__EXTRACTED INFORMATION__.
Content starts

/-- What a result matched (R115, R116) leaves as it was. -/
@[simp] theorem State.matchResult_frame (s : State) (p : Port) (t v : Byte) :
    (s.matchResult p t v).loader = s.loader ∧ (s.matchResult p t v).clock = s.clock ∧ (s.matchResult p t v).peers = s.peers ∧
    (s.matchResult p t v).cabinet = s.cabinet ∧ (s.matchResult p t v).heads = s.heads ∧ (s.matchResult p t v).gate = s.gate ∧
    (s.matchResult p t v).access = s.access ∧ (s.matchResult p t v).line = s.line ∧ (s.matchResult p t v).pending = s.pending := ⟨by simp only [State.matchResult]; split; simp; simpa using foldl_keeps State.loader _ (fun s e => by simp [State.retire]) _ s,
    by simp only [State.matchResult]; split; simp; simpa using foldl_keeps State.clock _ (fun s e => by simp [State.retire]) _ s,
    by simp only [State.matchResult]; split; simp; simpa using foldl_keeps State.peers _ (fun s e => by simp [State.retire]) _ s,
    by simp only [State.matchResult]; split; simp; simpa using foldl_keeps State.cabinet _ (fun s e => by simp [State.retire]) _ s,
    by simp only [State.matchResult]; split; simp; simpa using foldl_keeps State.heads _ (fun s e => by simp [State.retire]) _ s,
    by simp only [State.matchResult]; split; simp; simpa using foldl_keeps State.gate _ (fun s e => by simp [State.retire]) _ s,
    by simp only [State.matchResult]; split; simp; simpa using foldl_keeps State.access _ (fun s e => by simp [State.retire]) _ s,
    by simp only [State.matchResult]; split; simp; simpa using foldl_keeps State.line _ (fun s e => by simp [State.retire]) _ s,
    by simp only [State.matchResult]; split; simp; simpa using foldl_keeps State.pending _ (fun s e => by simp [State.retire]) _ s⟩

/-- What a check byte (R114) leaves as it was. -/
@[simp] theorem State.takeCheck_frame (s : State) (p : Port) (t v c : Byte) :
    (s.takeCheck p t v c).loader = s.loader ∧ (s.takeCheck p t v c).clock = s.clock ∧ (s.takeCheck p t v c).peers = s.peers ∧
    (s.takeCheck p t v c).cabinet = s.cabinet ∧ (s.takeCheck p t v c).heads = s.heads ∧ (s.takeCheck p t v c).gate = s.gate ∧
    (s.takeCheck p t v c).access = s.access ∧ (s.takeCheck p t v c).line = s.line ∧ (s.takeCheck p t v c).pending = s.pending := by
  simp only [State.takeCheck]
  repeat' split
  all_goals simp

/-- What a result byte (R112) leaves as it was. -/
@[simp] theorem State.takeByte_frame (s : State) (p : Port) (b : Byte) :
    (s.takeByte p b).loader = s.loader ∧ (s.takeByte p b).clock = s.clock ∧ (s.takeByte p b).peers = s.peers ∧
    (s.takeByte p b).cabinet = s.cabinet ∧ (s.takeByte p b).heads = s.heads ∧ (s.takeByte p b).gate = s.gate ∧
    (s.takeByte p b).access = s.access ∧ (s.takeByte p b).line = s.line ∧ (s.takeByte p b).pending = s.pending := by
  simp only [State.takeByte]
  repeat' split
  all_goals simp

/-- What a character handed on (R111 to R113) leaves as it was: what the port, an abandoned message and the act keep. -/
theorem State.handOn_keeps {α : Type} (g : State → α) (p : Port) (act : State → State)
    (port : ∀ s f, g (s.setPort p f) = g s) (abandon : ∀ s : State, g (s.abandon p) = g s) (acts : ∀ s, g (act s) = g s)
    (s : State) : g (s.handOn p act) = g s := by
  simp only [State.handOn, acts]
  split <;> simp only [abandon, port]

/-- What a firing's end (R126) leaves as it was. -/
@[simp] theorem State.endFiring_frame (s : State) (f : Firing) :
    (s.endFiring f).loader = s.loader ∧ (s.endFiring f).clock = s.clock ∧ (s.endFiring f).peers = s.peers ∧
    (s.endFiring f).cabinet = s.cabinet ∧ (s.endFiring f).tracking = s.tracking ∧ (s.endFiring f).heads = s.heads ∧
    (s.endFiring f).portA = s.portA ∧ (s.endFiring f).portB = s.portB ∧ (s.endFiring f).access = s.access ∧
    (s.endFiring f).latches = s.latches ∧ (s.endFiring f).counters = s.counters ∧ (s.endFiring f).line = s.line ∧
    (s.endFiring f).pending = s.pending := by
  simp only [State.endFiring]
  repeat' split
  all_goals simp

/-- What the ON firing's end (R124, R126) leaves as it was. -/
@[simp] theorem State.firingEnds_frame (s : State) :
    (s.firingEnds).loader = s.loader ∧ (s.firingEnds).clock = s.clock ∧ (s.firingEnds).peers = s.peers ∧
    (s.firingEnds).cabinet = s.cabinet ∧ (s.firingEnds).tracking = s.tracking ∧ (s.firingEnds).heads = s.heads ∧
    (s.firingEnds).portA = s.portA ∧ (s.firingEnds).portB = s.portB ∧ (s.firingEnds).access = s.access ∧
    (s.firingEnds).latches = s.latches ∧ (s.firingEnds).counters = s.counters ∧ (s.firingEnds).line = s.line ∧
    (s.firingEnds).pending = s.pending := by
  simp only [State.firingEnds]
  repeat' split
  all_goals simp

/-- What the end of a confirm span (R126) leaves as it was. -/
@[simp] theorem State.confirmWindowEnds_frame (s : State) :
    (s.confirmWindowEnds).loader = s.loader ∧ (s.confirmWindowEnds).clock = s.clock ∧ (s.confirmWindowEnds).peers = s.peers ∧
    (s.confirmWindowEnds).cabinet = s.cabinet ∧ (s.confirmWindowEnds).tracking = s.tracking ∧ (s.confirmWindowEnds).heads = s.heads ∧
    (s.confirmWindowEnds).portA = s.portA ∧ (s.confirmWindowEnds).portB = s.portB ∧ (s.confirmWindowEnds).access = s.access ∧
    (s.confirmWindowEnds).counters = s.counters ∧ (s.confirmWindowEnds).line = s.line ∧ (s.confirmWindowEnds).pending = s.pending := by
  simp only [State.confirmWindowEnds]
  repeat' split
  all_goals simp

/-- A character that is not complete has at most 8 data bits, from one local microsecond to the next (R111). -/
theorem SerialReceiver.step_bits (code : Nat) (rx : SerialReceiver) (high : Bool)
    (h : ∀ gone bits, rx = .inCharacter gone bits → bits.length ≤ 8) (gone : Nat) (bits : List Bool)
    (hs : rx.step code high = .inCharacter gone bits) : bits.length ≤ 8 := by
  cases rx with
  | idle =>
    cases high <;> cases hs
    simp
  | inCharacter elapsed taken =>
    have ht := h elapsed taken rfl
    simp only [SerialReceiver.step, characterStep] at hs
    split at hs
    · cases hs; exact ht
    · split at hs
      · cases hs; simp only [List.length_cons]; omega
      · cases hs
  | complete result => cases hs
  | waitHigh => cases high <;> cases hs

Content ends

Find each line in the records holding the string "cases" and show it.

  cases rx with
    cases high <;> cases hs
    · cases hs; exact ht
      · cases hs; simp only [List.length_cons]; omega
      · cases hs
  | complete result => cases hs
  | waitHigh => cases high <;> cases hs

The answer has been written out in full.